- _Source material_
------------------------------
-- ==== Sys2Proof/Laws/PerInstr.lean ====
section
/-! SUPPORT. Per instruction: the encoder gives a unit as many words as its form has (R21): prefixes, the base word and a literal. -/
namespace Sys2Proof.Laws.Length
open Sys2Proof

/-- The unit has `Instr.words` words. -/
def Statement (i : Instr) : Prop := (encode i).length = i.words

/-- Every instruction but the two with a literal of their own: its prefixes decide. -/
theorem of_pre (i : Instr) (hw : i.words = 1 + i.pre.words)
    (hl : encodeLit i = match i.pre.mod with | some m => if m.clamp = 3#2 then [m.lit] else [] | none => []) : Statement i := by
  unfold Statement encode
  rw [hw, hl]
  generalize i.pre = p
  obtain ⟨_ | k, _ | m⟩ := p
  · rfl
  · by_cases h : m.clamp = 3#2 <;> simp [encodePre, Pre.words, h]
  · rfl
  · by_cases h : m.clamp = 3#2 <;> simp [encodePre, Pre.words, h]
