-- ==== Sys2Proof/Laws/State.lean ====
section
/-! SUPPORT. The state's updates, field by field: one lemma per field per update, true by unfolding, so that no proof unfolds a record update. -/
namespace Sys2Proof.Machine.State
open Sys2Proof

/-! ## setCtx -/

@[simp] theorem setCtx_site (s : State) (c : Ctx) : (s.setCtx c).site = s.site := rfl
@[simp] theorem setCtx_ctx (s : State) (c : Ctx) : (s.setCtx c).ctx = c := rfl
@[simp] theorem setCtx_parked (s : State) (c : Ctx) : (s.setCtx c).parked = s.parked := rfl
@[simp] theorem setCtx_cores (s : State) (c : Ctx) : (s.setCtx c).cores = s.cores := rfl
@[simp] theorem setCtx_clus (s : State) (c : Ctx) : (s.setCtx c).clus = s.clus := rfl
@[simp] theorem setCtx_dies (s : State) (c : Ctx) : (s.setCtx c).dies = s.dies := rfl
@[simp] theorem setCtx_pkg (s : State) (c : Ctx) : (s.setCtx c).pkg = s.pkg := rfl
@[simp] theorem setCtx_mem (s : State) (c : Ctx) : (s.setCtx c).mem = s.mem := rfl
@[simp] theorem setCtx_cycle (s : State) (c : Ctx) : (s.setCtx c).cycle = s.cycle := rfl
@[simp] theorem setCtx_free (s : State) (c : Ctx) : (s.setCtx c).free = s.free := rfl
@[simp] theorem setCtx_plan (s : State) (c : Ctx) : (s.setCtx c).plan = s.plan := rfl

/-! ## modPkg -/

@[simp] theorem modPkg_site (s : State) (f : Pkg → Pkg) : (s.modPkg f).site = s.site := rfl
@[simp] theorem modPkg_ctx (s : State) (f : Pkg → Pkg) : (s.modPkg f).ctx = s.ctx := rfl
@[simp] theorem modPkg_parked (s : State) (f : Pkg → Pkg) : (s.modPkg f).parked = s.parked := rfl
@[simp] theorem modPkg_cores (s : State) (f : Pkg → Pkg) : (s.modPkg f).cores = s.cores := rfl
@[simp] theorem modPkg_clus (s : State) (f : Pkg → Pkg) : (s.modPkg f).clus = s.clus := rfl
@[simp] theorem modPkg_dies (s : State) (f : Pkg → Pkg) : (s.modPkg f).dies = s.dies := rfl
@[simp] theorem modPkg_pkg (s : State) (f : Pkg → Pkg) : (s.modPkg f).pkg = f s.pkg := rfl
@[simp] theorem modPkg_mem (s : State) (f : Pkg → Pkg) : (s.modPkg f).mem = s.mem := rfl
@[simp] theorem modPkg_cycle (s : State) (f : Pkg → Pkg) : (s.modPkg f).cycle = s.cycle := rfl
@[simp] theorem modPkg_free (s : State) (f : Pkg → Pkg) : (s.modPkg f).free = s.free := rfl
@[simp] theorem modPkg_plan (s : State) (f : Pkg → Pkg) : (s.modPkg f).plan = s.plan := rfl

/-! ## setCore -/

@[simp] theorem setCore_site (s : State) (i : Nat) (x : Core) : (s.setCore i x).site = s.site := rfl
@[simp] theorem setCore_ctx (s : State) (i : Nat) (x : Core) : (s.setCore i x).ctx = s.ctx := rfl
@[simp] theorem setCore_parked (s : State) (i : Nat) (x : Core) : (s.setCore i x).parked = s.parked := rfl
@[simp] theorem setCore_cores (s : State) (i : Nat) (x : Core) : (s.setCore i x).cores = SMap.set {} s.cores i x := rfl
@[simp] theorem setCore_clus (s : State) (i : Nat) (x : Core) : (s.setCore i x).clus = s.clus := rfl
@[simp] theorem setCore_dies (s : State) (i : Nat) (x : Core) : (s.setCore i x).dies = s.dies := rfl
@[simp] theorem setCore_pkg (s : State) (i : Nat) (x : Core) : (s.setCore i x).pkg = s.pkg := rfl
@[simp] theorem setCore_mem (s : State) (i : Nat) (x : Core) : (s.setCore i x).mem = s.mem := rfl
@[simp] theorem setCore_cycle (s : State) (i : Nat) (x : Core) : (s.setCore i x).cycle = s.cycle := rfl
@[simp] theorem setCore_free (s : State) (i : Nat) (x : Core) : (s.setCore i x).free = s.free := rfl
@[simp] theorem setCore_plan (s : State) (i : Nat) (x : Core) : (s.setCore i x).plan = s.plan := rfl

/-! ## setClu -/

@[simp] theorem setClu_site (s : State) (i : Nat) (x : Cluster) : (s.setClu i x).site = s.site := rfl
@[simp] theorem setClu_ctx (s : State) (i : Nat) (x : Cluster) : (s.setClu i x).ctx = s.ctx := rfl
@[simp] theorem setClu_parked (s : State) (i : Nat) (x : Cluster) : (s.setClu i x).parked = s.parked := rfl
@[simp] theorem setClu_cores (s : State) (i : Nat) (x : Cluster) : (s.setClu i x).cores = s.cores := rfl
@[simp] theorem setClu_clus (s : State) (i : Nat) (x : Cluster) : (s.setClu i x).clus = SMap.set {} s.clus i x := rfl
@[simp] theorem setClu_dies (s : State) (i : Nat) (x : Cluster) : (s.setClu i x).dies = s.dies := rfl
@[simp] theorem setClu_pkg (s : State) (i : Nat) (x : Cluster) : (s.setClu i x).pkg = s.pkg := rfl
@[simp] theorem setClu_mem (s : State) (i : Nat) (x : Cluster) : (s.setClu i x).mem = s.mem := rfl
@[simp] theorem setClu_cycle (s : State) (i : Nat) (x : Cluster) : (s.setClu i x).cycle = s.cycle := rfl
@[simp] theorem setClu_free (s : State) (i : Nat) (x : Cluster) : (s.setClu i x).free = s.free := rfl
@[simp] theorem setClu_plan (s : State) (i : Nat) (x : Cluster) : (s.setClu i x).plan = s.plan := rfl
------------------------------
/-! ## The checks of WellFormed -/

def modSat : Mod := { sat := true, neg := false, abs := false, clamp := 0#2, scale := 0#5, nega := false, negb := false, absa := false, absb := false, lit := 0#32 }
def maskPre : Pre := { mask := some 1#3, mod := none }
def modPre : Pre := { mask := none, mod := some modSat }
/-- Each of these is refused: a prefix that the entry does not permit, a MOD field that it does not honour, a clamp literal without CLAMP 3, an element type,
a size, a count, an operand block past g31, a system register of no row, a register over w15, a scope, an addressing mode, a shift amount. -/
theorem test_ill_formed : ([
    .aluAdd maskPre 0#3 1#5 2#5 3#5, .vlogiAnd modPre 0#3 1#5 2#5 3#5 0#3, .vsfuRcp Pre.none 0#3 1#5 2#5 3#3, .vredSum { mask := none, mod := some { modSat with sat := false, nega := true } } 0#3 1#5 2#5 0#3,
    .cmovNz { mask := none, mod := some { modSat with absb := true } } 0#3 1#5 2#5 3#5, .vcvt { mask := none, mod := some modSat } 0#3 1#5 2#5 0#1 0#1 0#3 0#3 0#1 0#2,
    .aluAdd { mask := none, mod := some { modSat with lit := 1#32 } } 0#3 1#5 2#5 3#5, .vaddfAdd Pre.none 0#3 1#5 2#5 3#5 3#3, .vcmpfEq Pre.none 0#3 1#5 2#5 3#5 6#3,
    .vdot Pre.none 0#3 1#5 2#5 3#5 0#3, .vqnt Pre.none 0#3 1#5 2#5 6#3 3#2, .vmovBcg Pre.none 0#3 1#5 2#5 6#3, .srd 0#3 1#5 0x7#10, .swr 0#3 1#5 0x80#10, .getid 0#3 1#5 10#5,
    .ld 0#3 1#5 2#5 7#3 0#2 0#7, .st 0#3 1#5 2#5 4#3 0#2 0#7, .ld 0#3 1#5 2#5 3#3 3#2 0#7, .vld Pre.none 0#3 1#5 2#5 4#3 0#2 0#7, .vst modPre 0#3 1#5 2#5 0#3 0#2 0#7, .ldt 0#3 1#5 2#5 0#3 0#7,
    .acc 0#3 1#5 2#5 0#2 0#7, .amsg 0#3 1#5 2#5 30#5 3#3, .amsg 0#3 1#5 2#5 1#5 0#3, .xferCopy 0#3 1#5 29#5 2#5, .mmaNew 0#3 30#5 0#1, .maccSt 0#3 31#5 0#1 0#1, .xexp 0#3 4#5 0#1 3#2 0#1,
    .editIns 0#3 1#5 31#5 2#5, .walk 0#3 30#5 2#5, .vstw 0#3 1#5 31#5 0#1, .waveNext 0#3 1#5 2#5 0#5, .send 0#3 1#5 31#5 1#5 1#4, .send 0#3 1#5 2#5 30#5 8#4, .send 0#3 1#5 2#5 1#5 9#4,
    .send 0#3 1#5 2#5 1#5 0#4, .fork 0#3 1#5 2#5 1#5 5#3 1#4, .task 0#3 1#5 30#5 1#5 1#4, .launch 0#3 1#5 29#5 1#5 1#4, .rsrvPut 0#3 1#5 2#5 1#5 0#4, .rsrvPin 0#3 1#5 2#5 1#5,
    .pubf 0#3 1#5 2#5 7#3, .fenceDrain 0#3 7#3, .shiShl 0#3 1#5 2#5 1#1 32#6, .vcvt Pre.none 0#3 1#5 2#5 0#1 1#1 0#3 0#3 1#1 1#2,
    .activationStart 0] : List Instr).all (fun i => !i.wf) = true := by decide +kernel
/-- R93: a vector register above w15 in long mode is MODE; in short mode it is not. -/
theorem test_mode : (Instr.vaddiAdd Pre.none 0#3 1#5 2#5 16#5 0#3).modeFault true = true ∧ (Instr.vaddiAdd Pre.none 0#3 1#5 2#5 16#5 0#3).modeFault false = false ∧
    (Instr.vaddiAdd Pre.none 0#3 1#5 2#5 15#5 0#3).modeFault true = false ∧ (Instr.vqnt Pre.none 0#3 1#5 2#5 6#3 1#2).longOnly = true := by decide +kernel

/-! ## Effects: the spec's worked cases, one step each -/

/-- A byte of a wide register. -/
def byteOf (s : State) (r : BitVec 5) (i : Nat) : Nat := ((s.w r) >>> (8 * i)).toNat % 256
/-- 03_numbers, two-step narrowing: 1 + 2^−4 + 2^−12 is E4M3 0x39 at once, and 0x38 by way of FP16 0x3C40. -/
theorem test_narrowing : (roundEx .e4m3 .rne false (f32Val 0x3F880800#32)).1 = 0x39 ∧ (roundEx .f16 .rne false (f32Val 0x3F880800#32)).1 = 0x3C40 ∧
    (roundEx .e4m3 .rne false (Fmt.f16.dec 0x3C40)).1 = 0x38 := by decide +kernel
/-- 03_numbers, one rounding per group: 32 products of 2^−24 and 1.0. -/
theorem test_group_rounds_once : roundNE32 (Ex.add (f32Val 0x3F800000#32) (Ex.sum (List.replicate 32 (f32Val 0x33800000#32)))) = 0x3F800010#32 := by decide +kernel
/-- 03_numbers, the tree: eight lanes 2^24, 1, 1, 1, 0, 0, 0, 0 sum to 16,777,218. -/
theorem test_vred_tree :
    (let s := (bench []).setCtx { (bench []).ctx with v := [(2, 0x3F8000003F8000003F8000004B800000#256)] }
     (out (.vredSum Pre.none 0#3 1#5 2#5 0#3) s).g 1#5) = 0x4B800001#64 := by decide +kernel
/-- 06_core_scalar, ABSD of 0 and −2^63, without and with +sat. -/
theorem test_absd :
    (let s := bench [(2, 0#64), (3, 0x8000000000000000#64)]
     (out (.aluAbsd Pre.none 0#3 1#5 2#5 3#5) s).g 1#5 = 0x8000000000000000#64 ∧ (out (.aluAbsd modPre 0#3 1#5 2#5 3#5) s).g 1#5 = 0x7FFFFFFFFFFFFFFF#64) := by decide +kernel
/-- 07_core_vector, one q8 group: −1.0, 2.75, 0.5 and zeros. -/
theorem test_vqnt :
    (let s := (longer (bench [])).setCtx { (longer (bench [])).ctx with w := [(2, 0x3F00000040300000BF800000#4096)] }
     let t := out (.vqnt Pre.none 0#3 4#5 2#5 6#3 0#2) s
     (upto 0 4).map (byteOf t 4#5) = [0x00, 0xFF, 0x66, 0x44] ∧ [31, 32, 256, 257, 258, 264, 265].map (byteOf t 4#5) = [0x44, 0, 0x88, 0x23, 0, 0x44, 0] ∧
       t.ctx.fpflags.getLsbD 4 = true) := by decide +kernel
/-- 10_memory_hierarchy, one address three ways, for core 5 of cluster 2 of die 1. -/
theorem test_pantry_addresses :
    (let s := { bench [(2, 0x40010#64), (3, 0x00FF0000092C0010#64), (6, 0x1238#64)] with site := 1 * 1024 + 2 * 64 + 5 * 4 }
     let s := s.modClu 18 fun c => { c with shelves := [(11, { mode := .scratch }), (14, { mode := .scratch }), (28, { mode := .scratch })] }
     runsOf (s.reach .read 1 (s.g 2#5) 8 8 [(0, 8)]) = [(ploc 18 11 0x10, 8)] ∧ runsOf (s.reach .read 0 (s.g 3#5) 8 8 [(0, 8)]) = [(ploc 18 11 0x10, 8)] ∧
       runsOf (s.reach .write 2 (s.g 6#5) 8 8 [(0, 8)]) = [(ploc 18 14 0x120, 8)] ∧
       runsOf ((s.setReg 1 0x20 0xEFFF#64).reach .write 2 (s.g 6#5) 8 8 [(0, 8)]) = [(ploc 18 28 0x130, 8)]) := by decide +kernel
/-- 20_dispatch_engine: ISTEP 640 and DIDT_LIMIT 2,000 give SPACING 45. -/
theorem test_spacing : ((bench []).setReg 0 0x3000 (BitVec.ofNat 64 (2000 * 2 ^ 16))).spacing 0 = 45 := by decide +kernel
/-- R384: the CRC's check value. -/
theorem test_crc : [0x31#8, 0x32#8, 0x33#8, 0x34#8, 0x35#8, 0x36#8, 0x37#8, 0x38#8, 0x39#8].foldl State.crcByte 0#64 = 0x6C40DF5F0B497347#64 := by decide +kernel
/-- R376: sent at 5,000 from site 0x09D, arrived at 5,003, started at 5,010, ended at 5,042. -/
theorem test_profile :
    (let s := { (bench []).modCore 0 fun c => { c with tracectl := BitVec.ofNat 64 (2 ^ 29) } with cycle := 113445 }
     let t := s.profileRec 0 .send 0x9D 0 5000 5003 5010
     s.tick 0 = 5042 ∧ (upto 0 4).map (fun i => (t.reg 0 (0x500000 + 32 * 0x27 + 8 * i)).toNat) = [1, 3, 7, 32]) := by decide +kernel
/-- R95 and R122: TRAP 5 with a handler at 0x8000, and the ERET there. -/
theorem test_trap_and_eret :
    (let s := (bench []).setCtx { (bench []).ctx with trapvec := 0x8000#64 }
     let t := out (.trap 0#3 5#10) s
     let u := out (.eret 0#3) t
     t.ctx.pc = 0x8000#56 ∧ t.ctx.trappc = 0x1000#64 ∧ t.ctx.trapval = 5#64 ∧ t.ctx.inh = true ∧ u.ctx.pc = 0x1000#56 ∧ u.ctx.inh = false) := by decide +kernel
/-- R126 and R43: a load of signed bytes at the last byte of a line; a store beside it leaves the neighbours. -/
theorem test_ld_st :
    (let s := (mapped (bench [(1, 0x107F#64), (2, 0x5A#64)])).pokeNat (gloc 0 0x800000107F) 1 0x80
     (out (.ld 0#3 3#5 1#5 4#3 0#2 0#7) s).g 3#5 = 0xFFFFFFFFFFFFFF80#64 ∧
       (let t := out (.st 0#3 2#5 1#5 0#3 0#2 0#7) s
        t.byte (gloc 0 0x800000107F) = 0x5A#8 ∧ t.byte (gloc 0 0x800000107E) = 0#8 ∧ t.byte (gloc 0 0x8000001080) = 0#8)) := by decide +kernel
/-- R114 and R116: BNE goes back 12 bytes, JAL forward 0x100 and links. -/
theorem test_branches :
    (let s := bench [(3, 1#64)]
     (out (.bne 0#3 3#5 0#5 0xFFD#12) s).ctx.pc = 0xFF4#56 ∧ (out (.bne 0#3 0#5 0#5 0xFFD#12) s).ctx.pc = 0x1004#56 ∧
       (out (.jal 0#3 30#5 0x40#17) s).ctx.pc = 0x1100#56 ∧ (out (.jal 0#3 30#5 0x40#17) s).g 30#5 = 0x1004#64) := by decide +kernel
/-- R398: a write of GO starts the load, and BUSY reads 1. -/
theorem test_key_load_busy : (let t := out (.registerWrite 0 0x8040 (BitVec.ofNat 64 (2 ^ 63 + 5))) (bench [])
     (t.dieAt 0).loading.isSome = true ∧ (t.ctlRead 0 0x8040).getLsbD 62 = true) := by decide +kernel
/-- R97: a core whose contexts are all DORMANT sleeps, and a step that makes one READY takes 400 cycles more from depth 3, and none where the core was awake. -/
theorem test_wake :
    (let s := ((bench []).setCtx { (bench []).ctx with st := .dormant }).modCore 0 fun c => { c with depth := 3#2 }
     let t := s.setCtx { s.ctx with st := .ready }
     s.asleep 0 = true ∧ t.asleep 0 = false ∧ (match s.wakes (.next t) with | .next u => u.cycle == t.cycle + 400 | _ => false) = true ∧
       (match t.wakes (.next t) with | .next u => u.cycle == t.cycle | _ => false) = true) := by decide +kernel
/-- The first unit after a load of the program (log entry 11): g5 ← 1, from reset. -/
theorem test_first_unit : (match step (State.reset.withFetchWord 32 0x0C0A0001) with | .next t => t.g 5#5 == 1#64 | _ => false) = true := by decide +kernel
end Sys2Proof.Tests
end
------------------------------
- _Activity_
Which lines run from the one holding "c).parked = s.parked := rfl" through the one holding "c).free = s.free := rfl" in the records above? Repeat them exactly, both included, and nothing more.

- _Your response_
@[simp] theorem setCtx_parked (s : State) (c : Ctx) : (s.setCtx c).parked = s.parked := rfl
@[simp] theorem setCtx_cores (s : State) (c : Ctx) : (s.setCtx c).cores = s.cores := rfl
@[simp] theorem setCtx_clus (s : State) (c : Ctx) : (s.setCtx c).clus = s.clus := rfl
@[simp] theorem setCtx_dies (s : State) (c : Ctx) : (s.setCtx c).dies = s.dies := rfl
@[simp] theorem setCtx_pkg (s : State) (c : Ctx) : (s.setCtx c).pkg = s.pkg := rfl
@[simp] theorem setCtx_mem (s : State) (c : Ctx) : (s.setCtx c).mem = s.mem := rfl
@[simp] theorem setCtx_cycle (s : State) (c : Ctx) : (s.setCtx c).cycle = s.cycle := rfl
@[simp] theorem setCtx_free (s : State) (c : Ctx) : (s.setCtx c).free = s.free := rfl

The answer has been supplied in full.